First and foremost, enterprise software vendors, acknowledge that the world has changed and will continue to change regardless of what you think should happen or what you want to happen. You are no longer controlling this playing field.

You have two broad choices: dig in your heels in and try to squeeze the last pennies out of antiquated software licensing models, or embrace the changes so enthusiastically that you begin to lead the software delivery revolution – which you have, incredibly, begun to cede to upstarts like Salesforce.com.

I realize that this is tough – like asking John McCain to admit that Iraq was incredibly stupid, expensive and pointless, or Barack Obama to say out loud that he rejected public campaign financing because he can raise so much more money outside the system than inside (and that John McCain would have done exactly the same thing if the fundraising abilities were reversed).

Enterprise software vendors need to admit change – not failure – but they need to do it proactively, aggressively, cooperatively and, yes, with wild enthusiasm.

We are at the end of the CAPEX technology era (CAPEX is capital expenditures). Huge, long-term investments in hardware and software are coming to an end. Listen up software vendors: a ton of CIOs and CTOs are past weary about maintenance and upgrade fees. Every year more and more technology buyers would like to expense their technology investments annually rather than spread their cost over many years. They also loathe being held hostage to processes – and bills – that they cannot control.

We are at the end of the proprietary software life cycle. CIOs know it; CTOs know it and even CFOs know it. It’s a new world in a new era. Pass it on. You all need to go somewhere to work all this out. Here’s what a summit should yield:

• A public commitment to rapidly evolve your business model away from CAPEX-driven enterprise software licensing to alternative delivery models. You all need to shout this message from your rooftops.

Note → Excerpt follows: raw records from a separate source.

/-- Fetches go, and of the solicits those that no fetch waits behind. -/
theorem directoryHolds_fewerFetches (ht : ∀ i, t.topic i = s.topic i)
    (hf : ∀ j f, t.fetch j = some f → s.fetch j = some f)
    (hx : ∀ x, t.slot x = s.slot x)
    (hl : ∀ p, ((t.port p).solicits).Sublist (s.port p).solicits ∧ ∀ w ∈ (t.port p).solicits, Awaited t w)
    (h : DirectoryHolds present s) : DirectoryHolds present t where
  unique i j := by rw [ht, ht]; exact h.unique i j
  numbers i := by rw [ht]; exact h.numbers i
  fields i := by rw [ht]; exact TopicRecord.fitsState_mono (fun ⟨j, f, hj, e⟩ => ⟨j, f, hf j f hj, e⟩) (h.fields i)
  producers i p := by rw [ht]; exact h.producers i p
  posts x hp := by
    rw [hx] at hp ⊢
    obtain ⟨i, hi⟩ := h.posts x hp
    exact ⟨i, by rw [ht]; exact hi⟩
  fetches j f hj := by
    obtain ⟨hp, hd, i, hi⟩ := h.fetches j f (hf j f hj)
    exact ⟨hp, hd, i, by rw [ht]; exact hi⟩
  solicitsOnce p := (h.solicitsOnce p).sublist (hl p).1
  solicits p w hw := by
    obtain ⟨⟨i, hi⟩, -⟩ := h.solicits p w ((hl p).1.subset hw)
    exact ⟨⟨i, by rw [ht]; exact hi⟩, (hl p).2 w hw⟩

/-- The lookup of a topic that is DECLARED. -/
theorem DirectoryHolds.findTopic_eq (h : DirectoryHolds present s) {i : RecordNo} (hi : (s.topic i).state = .declared) :
    findTopic s (s.topic i).number = some i := by
  cases hf : findTopic s (s.topic i).number with
  | none => exact absurd ⟨by rw [hi]; exact nofun, rfl⟩ (findTopic_eq_none.mp hf i)
  | some j =>
    obtain ⟨hj, e⟩ := findTopic_some hf
    rw [h.record_eq hi hj e.symm]

theorem DirectoryHolds.producer_isSome (h : DirectoryHolds present s) {i : RecordNo}
    (hi : (s.topic i).state = .declared) : ∃ q, (s.topic i).producer = some q := by
  have fits := h.fields i
  unfold TopicRecord.fitsState at fits
  rw [hi] at fits
  exact Option.isSome_iff_exists.mp fits.1

/-- A topic is solicited at its producer alone. -/
theorem DirectoryHolds.solicited_at (h : DirectoryHolds present s) {i : RecordNo} {p q : Port}
    (hi : (s.topic i).state = .declared) (hq : (s.topic i).producer = some q)
    (hp : (s.topic i).number ∈ (s.port p).solicits) : p = q := by
  obtain ⟨⟨j, hj, hn, hpj⟩, -⟩ := h.solicits p _ hp
  have e := h.record_eq hi (by rw [hj]; exact nofun) hn.symm
  subst e
  exact Option.some.inj (hpj.symm.trans hq)

theorem solicits_removeSolicit (q p : Port) (w : Word) (s : State) : ((removeSolicit q w s).port p).solicits =
    if q = p then (s.port p).solicits.filter (· != w) else (s.port p).solicits := by
  unfold removeSolicit; rw [port_modPort]; split <;> rfl

theorem waitingCount_eq_zero {w : Word} : waitingCount s w = 0 ↔ ¬ Awaited s w := by
  unfold waitingCount Awaited
  rw [List.countP_eq_zero]
  constructor
  · rintro h ⟨j, f, hj, e⟩
    exact h j (List.mem_finRange j) (by rw [hj]; simpa [waitsOn] using e)
  · intro h j _ hj
    cases hf : s.fetch j with
    | none => rw [hf] at hj; cases hj
    | some f => exact h ⟨j, f, hf, by rw [hf] at hj; simpa [waitsOn] using hj⟩

/-- A fetch goes, and with it the solicit of its topic when it was the last to wait there (R105, R107, R108). -/
theorem directoryHolds_fetchRemoved {i : FetchId} {f : WaitingFetch} (hf : s.fetch i = some f)
    (h : DirectoryHolds present s) : DirectoryHolds present (dropIdleSolicit f.topic (s.setFetch i none)) := by
  obtain ⟨-, -, k, hk, hn⟩ := h.fetches i f hf
  obtain ⟨q, hq⟩ := h.producer_isSome hk
  have found : findTopic (s.setFetch i none) f.topic = some k := hn ▸ h.findTopic_eq hk
  have fewer (j : FetchId) (g : WaitingFetch) (hj : (s.setFetch i none).fetch j = some g) : s.fetch j = some g := by
    rw [fetch_setFetch] at hj; split at hj <;> [cases hj; exact hj]
  have others {w : Word} (hw : w ≠ f.topic) (ha : Awaited s w) : Awaited (s.setFetch i none) w := by
    obtain ⟨j, g, hj, e⟩ := ha
    refine ⟨j, g, ?_, e⟩
    rw [fetch_setFetch, if_neg]
    · exact hj
    · rintro rfl; rw [hf] at hj; exact hw (e.symm.trans (congrArg WaitingFetch.topic (Option.some.inj hj).symm))
  unfold dropIdleSolicit
  split
  · rw [found]; dsimp only
    rw [topic_setFetch, hq]; dsimp only
    refine directoryHolds_fewerFetches (s := s) (fun _ => rfl) fewer (fun x => slot_removeSolicit q _ _ x) (fun p => ?_) h
    rw [solicits_removeSolicit]
    split
    · refine ⟨List.filter_sublist, fun w hw => ?_⟩
      obtain ⟨hw, hne⟩ := List.mem_filter.mp hw
      exact others (by simpa using hne) (h.solicits p w hw).2
    · next e =>
      refine ⟨List.Sublist.refl _, fun w hw => others (fun ew => e ?_) (h.solicits p w hw).2⟩
      exact (h.solicited_at hk hq (p := p) (by rw [hn, ← ew]; exact hw)).symm
  · next hc =>
    have still : Awaited (s.setFetch i none) f.topic := by
      by_contra hno; exact hc (waitingCount_eq_zero.mpr hno)
    refine directoryHolds_fewerFetches (s := s) (fun _ => rfl) fewer (fun _ => rfl)
      (fun p => ⟨List.Sublist.refl _, fun w hw => ?_⟩) h
    by_cases e : w = f.topic
    · exact e ▸ still
    · exact others e (h.solicits p w hw).2

end rules

/-! ## The end of a record -/

theorem topic_answerAll (d : Delivery) (s : State) (i : RecordNo) : (answerAll d s).topic i = s.topic i :=
  see_answerAll (see := fun s => s.topic i) ⟨fun _ _ _ => rfl, fun _ _ _ => rfl, fun _ _ _ => rfl⟩ ⟨fun _ _ _ => rfl⟩
    ⟨fun _ _ _ => rfl⟩ d s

• Invest in software-as-a-service – not on a token basis but in a leadership capacity, directly challenging the business models of the SaaS vendors: why should these companies own this delivery model? Have you lost you minds? Why let them own this space? Are you still not sure the world is changing? Do you still think off-shore drilling will solve our energy problems?

• Proactively work with your clients to offer them migration paths to hosted, pay-by-the-drink delivery models. I realize that this is heresy, but wouldn’t you rather lead them somewhere than chase them later?

• Build templates for migrating from internally hosted applications to externally hosted ones. These pre-packaged configuration management tools would go a long way toward building your credibility and keeping your customers happy (and just plain keeping them).

• Embrace open source software. Sure, it’s the anti-Christ but it’s also the future. We all know that there will actually be proprietary open source flavors but the interoperability of these hybrids will be vastly superior to what we have today. You all need to think about becoming the Red Hats of your industry.

• Publish all the APIs you have – and support them. Make sure that they’re clean and secure and update them on a regular basis. Give them away free with a smile – and keep them coming.

• Redefine your relationship with your clients as partners – not adversaries. If you think you’re welcome in most enterprises then you probably thought U.S. troops would be greeted as liberators by the Iraqis. As you know all too well (perhaps after a few necessary glasses of wine) many of your clients really hate the vice you keep them in. The do not see you as a partner or a friend; they see you as someone trying to squeeze as many dollars as possible from their shrinking technology budgets. You really need to turn this around – and fast, lest you lose more and more of your long-suffering clients to alternative software delivery models.

The real challenge is the reinvention of your business while you simultaneously cannibalize the business model that made you billions of dollars over the past few decades. I know, I know, it’s hard to do these kinds of things, but, trust me, the clock is ticking. If you fiddle too much longer, you will trip into a free fall that will cost you billions over the next few decades.